I don't necessarily agree with that statement, but it's something that's always stuck with me.
 

Paul_Allen

Try getting reservations at Dorsia now, bastard!
kiwifarms.net
Joined
Feb 20, 2018
If you pay $5 to get cute emotes on Twitch and get to voice chat in some gamergril’s discord, you’re a fucking idiot. At least do something more honest and go to Hooters or a strip club where you’re not fooling yourself about what you want.
Fuck, pay for a hot yoga class so you can stare at up to 30 asses in spandex for an hour.
 

Agent Scud

Leadfoot
kiwifarms.net
Joined
Jan 18, 2018
They have as much value as you are willing to give them. Personally I think having offline interaction is more valuable, but I have about as much faith in my current online friends. People may act differently depending on how you interact with them but what matters is what your instincts tell you. That said being able to at least hear them and the way they talk helps a lot, but it's possible to pick up on how they type too.

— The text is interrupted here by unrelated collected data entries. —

-- ==== Sys2Proof/Machine/Step.lean ====
section
/-! DEFINITION. The step: the command at the front of the queue, or, with nothing waiting, one tick of CKP (assumptions 1 and 2). -/

namespace Sys2Proof.Machine

/-- One step. -/
def step (s : State) : Host.Outcome State Fault Refusal :=
  match s.pending with
  | [] => .next (tick s)
  | c :: r => exec c { s with pending := r }

/-- The command that a word spells, put at the front of the queue; the command table gives no bits, so no word spells one. -/
def State.withFetchWord (s : State) (nbits w : Nat) : State :=
  match decodeTableWord nbits w with
  | some c => { s with pending := c :: s.pending }
  | none => s

end Sys2Proof.Machine
end

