/-- The frames of the pair's link: a bad frame is discarded and counted, a good one is taken by the unit it is for, and the frames that
leave carry their body and CRC. The model's own readings and choices in it: log entries 51, 56, 124. -/
def Obligations.PairFrames : Prop :=
  ∀ (s : State) (b : List Nat) (k : Fin 4) (i : Fin 2), Ready s → s.getB TLS_CFG_en = true →
    let bad := min (s.get TLS_CNT_crc_err + 1) (2 ^ TLS_CNT_crc_err.width - 1)
    let crc := fun (x : List Nat) => x ++ leBytes 4 (crc32c x)
    let beat := [0x20, s.get TLS_STAT_role, s.get BDG_STATE_unit, s.get TLS_STAT_ready,
      if s.get TLS_STAT_role = 1 then (if s.tls.handoff = 1 then 1 else 0) else if s.tls.handoff = 2 then 2 else 0, 0, 0, 0]
        ++ leBytes 4 s.tls.hbSeq
    (laneUsed s i.val = false → exec (.checkpointRx i b) s = .next s ∧ exec (.meterCheckpointRx i b) s = .next s ∧
      exec (.timebaseSyncRx i b) s = .next s ∧ exec (.heartbeatRx i b) s = .next s ∧ exec (.configDigestRx i b) s = .next s) ∧
    (laneUsed s 0 = true → laneUsed s 1 = true → laneOf s 1 = some 0 ∧ laneOf s 2 = some 0 ∧ laneOf s 3 = some 1 ∧
      laneOf s 0x18 = some 1 ∧ laneOf s (0x10 + k.val) = some (k.val / 2)) ∧
    (laneUsed s i.val = true → laneUsed s (1 - i.val) = false → laneOf s k.val = some i.val) ∧
    ((frameIs 360 0x01 b = false ∨ 4 ≤ b.getD 1 0) → laneUsed s i.val = true →
      ∃ t, exec (.checkpointRx i b) s = .next t ∧ t.get TLS_CNT_crc_err = bad ∧ t.tls = s.tls) ∧
    (frameIs 360 0x01 b = true → b.getD 1 0 = k.val → s.get TLS_STAT_role = 2 → laneUsed s i.val = true →
      ∃ t, exec (.checkpointRx i b) s = .next t ∧
      t.tls.rx[k] = ((s.now, b) :: s.tls.rx[k]).take 2 ∧ t.regs = s.regs) ∧
    (frameIs 80 0x01 b = false → laneUsed s i.val = true →
      ∃ t, exec (.meterCheckpointRx i b) s = .next t ∧ t.get TLS_CNT_crc_err = bad ∧ t.mtr = s.mtr) ∧
    (frameIs 80 0x01 b = true → b.getD 1 0 % 16 = 8 → s.get TLS_STAT_role = 2 → laneUsed s i.val = true →
      ∃ t, exec (.meterCheckpointRx i b) s = .next t ∧ t.get64 MTR_EPOS_LO_total MTR_EPOS_HI_total = leAt b 16 8 % 2 ^ 64 ∧
        t.get64 MTR_ENEG_LO_total MTR_ENEG_HI_total = leAt b 24 8 % 2 ^ 64 ∧
        t.get64 MTR_QPOS_LO_total MTR_QPOS_HI_total = leAt b 32 8 % 2 ^ 64 ∧
        t.get64 MTR_QNEG_LO_total MTR_QNEG_HI_total = leAt b 40 8 % 2 ^ 64 ∧ t.get MTR_SEQ_seq = leAt b 48 4 % 2 ^ 32 ∧
        t.mtr.lastTs = leAt b 52 8 ∧ t.get MTR_CURPACKk_id k.val = leAt b (60 + 4 * k.val) 4 % 2 ^ 32 ∧ t.tls.meterOk = true) ∧
    (frameIs 80 0x01 b = true → b.getD 1 0 % 16 = 8 → s.get TLS_STAT_role ≠ 2 → laneUsed s i.val = true →
      ∃ t, exec (.meterCheckpointRx i b) s = .next t ∧ t = s) ∧
    (frameIs 48 0x10 b = false → laneUsed s i.val = true →
      ∃ t, exec (.timebaseSyncRx i b) s = .next t ∧ t.get TLS_CNT_crc_err = bad ∧ t.tls = s.tls) ∧
    (frameIs 48 0x10 b = true → leAt b 12 8 = 0 → laneUsed s i.val = true →
      ∃ t, exec (.timebaseSyncRx i b) s = .next t ∧
      t.tls.echo = some (leAt b 4 8, s.now) ∧ t.tls.ofs = s.tls.ofs ∧ t.regs = s.regs) ∧
    (frameIs 48 0x10 b = true → leAt b 12 8 ≠ 0 →
      let off := roundHE (128 * (((leAt b 20 8 : Int) - leAt b 12 8) + ((leAt b 4 8 : Int) - s.now)) + 2 * s.getS TLS_TRIM_asym) 256
      let d := roundHE (((s.now : Int) - leAt b 12 8) - ((leAt b 4 8 : Int) - leAt b 20 8)) 2
      laneUsed s i.val = true → ∃ t, exec (.timebaseSyncRx i b) s = .next t ∧ t.tls.echo = some (leAt b 4 8, s.now) ∧
        t.get64 TLS_PEER_OFS_LO_ofs TLS_PEER_OFS_HI_ofs = toField 64 off ∧ t.get TLS_DELAY_d = min d.toNat 0xFFFF ∧
        t.tls.ofs = ((s.now, off) :: s.tls.ofs).take 16) ∧
    (frameIs 16 0x20 b = false → laneUsed s i.val = true →
      ∃ t, exec (.heartbeatRx i b) s = .next t ∧ t.get TLS_CNT_crc_err = bad ∧ t.tls = s.tls) ∧
    (frameIs 16 0x20 b = true → laneUsed s i.val = true →
      ∃ t, exec (.heartbeatRx i b) s = .next t ∧
      t.get TLS_STAT_peer_role = b.getD 1 0 % 4 ∧ t.get TLS_STAT_peer_unit = b.getD 2 0 % 4 ∧ t.get TLS_STAT_peer_ready = b.getD 3 0 % 4 ∧
      ((b.getD 2 0 % 4 = 1 ∨ b.getD 2 0 % 4 = 2) → s.get TLS_STAT_role = 2 → s.tls.claim = none → s.get TLS_STAT_ready = 2 →
        t.get TLS_STAT_role = 3 ∧ t.tls.claim.map (fun c => (c.src, c.hot)) = some (1, true)) ∧
      (b.getD 2 0 % 4 = 0 → s.get TLS_STAT_role = 1 → (b.getD 4 0).testBit 1 = true → s.tls.handoff = 1 → t.tls.handoff = 2) ∧
      (b.getD 2 0 % 4 = 0 → s.get TLS_STAT_role = 2 → (b.getD 4 0).testBit 0 = true → s.get TLS_STAT_ready = 2 →
        s.tls.claim = none → t.tls.handoff = 2 ∧ t.tls.claim.map (fun c => c.src) = some 2)) ∧
    (frameIs 40 0x30 b = false → laneUsed s i.val = true →
      ∃ t, exec (.configDigestRx i b) s = .next t ∧ t.get TLS_CNT_crc_err = bad ∧ t.tls = s.tls) ∧
    (frameIs 40 0x30 b = true → (b.drop 4).take 32 = digestBytes s → laneUsed s i.val = true →
      ∃ t, exec (.configDigestRx i b) s = .next t ∧
      t.get TLS_STAT_digest_ok = 1 ∧ t.tls.peerDigest = some ((b.drop 4).take 32) ∧ t.inflight = s.inflight) ∧
    (frameIs 40 0x30 b = true → (b.drop 4).take 32 ≠ digestBytes s → laneUsed s i.val = true →
      ∃ t, exec (.configDigestRx i b) s = .next t ∧
      t.get TLS_STAT_digest_ok = 0 ∧ t.tls.peerDigest = some ((b.drop 4).take 32) ∧ t.inflight = s.inflight ++ [(0x2E, 0)] ∧
      (s.log.intake.length < 60 → (0x5007, []) ∈ t.log.intake)) ∧
    (s.get TLS_STAT_role = 1 → s.tls.link = true → (laneOf s 0x18).isSome = true → ∃ t, exec .meterCheckpointTx s = .next t ∧
      sget [] t.tls.tx (0x100 * (laneOf s 0x18).getD 0 + 0x18) = crc (meterCkpt s) ∧ t.regs = s.regs) ∧
    (s.get TLS_STAT_role ≠ 1 → ∃ t, exec .meterCheckpointTx s = .next t ∧ t = s) ∧
    (s.tls.link = true → (laneOf s 1).isSome = true → ∃ t, exec .timebaseSyncTx s = .next t ∧ t.tls.syncSeq = s.tls.syncSeq + 1 ∧
      (sget [] t.tls.tx (0x100 * (laneOf s 1).getD 0 + 1)).take 28 = [0x10, s.tls.syncSeq % 256, 0, 0] ++ leBytes 8 s.now ++ leBytes 8 (s.tls.echo.getD (0, 0)).1
        ++ leBytes 8 (s.tls.echo.getD (0, 0)).2) ∧
    (s.tls.link = true → (laneOf s 2).isSome = true → ∃ t, exec .heartbeatTx s = .next t ∧ t.tls.hbSeq = s.tls.hbSeq + 1 ∧ 
      sget [] t.tls.tx (0x100 * (laneOf s 2).getD 0 + 2) = crc beat) ∧
    ((s.tls.link = false ∨ laneOf s 2 = none) → ∃ t, exec .heartbeatTx s = .next t ∧ t.tls.hbSeq = s.tls.hbSeq + 1 ∧ t.tls.tx = s.tls.tx) ∧
    (s.tls.link = true → (laneOf s 3).isSome = true →
      ∃ t, exec .configDigestTx s = .next t ∧ sget [] t.tls.tx (0x100 * (laneOf s 3).getD 0 + 3) = crc ([0x30, 0, 0, 0] ++ digestBytes s) ∧
      t.regs = s.regs)

/-- Pairing is enabled and disabled, and the MP's commands of the pairing: the status read, the handover, the rejoin. The model's own
readings and choices in it: log entry 97. -/
def Obligations.PairControl : Prop :=
  ∀ (s : State) (a : Access) (v : Nat) (c : Ctx) (p : List Nat), Ready s →
    let bit := fun (f : Fld) => v / 2 ^ f.lsb % 2 ^ f.width
    (Admits s a → s.get TLS_CFG_en = 0 → bit TLS_CFG_en = 1 → bit TLS_CFG_start_wait ≠ 0 → 200 ≤ bit TLS_CFG_hb_lead →
      bit TLS_CFG_hb_lead ≤ 4000 → allOff s = true →
      ∃ t, exec (.tlsEnable a v) s = .next t ∧ t.get TLS_CFG_en = 1 ∧ t.get TLS_CFG_hb_lead = bit TLS_CFG_hb_lead ∧
        (s.getB LEG_OGATE_reset = true → t.get TLS_STAT_role = s.get TLS_STAT_role ∧ t.tls = s.tls) ∧
        (s.getB LEG_OGATE_reset = false → s.getB TLS_STAT_xl_in = true → t.get TLS_STAT_role = 2) ∧
        (s.getB LEG_OGATE_reset = false → s.getB TLS_STAT_xl_in = false → bit TLS_CFG_start_role = 0 → s.getB TLS_STAT_sel_fb = false → t.get TLS_STAT_role = 3) ∧
        (s.getB LEG_OGATE_reset = false → s.getB TLS_STAT_xl_in = false → bit TLS_CFG_start_role ≠ 0 → t.tls.waiting = true)) ∧
    (Admits s a → s.get TLS_CFG_en = 1 → bit TLS_CFG_en = 0 → (∀ f ∈ [TLS_CFG_start_role, TLS_CFG_cold_en, TLS_CFG_start_wait, TLS_CFG_lane_mask, TLS_CFG_auto_rejoin,
        TLS_CFG_hb_lead], bit f = s.get f) → s.get TLS_CFG_start_wait ≠ 0 → 200 ≤ s.get TLS_CFG_hb_lead →
      s.get TLS_CFG_hb_lead ≤ 4000 → allOff s = true → (s.get TLS_STAT_role = 1 ∨ s.get TLS_STAT_role = 2) → s.tls.claim = none →
      s.tls.handoff = 0 →
      ∃ t, exec (.tlsDisable a v) s = .next t ∧ t.get TLS_CFG_en = 0 ∧ t.get TLS_STAT_role = 0 ∧ t.tls.xlOut = false) ∧
    (Admits s a → s.get TLS_CFG_en = 1 → bit TLS_CFG_en = 0 → allOff s = false →
      ∃ t, exec (.tlsDisable a v) s = .next t ∧ t.get TLS_CFG_en = 1 ∧ t.tls = s.tls ∧ Logged s t 0x500E []) ∧
    (Serves s c 0xA0 p → ∃ t, exec (.pairStatus c p) s = .next t ∧
      t = complete (opPairStatus s c p).2 { c with opcode := 0xA0 } 0 ([TLS_STAT_role, TLS_CNT_tko_cnt, TLS_ALIGN_err, TLS_LAST_TKO_gap].flatMap
        (fun f => leBytes 4 (match regOf f.addr with
          | some (r, i, j) => regWord s r i j
          | none => 0)))) ∧
    (Serves s c 0xA1 p → p = [2] → s.get TLS_STAT_role = 1 → s.get TLS_STAT_peer_ready = 2 → s.tls.handoff = 0 →
      ∃ t, exec (.pairRole c p) s = .next t ∧ t.tls.handoff = 1 ∧
        t.fpl.running = s.fpl.running ++ [⟨{ c with opcode := 0xA1 }, p, false⟩] ∧ t.regs = s.regs) ∧
    (Serves s c 0xA1 p → p ≠ [2] → ∃ t, exec (.pairRole c p) s = .next t ∧ t = complete s { c with opcode := 0xA1 } 0x14) ∧
    (Serves s c 0xA1 p → p = [2] → s.get TLS_STAT_role ≠ 1 →
      ∃ t, exec (.pairRole c p) s = .next t ∧ t = complete s { c with opcode := 0xA1 } 0x22) ∧
    (Serves s c 0xA2 p → s.getB TLS_CFG_en = true → (s.get TLS_STAT_role = 0 ∨ s.get TLS_STAT_role = 2 ∧ s.get TLS_STAT_ready = 3) → s.getB TLS_STAT_xl_in = true →
      ∃ t, exec (.pairRejoin c p) s = .next t ∧ t.get TLS_STAT_role = 2 ∧ t.get TLS_STAT_ready = 1 ∧ t.tls.xlOut = false) ∧
    (Serves s c 0xA2 p → s.getB TLS_CFG_en = false →
      ∃ t, exec (.pairRejoin c p) s = .next t ∧ t = complete s { c with opcode := 0xA2 } 0x22) ∧
    (Serves s c 0xA2 p → s.get TLS_STAT_role = 2 → s.get TLS_STAT_ready ≠ 3 →
      ∃ t, exec (.pairRejoin c p) s = .next t ∧ t = complete s { c with opcode := 0xA2 } 0x22)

I have a group of friends I met almost ten years ago and chat with on a daily basis. We trust one another to the point of sharing personal info and some of us have managed to meet in person. I still have some local friends, mainly a couple co-workers I can trust to help me out when I need it and vice-versa, but otherwise most of my high school friends have moved and/or cut ties with (I still keep in contact with one of them), and the only friend I can still contact (I think) from college is now a sexual deviant junkie.
 

LazarusOwenhart

Terrainist Shitlord!
kiwifarms.net
Joined
Nov 9, 2014
Depends on your definition of 'friend'. There are a few people on this site whose opinions I value on certain things and whose advice I will readily take. In as much as you can be friends with a handle, an avatar and a collection of opinions I consider them my friends. They enhance my life in a small way and therefore have a meaning to me. I think the difference here is that, if I was ever unable to visit this community I wouldn't spend hours agonizing over losing friends the way I would lament losing an IRL friend. I'd be happy to run into them in another community but that's about it.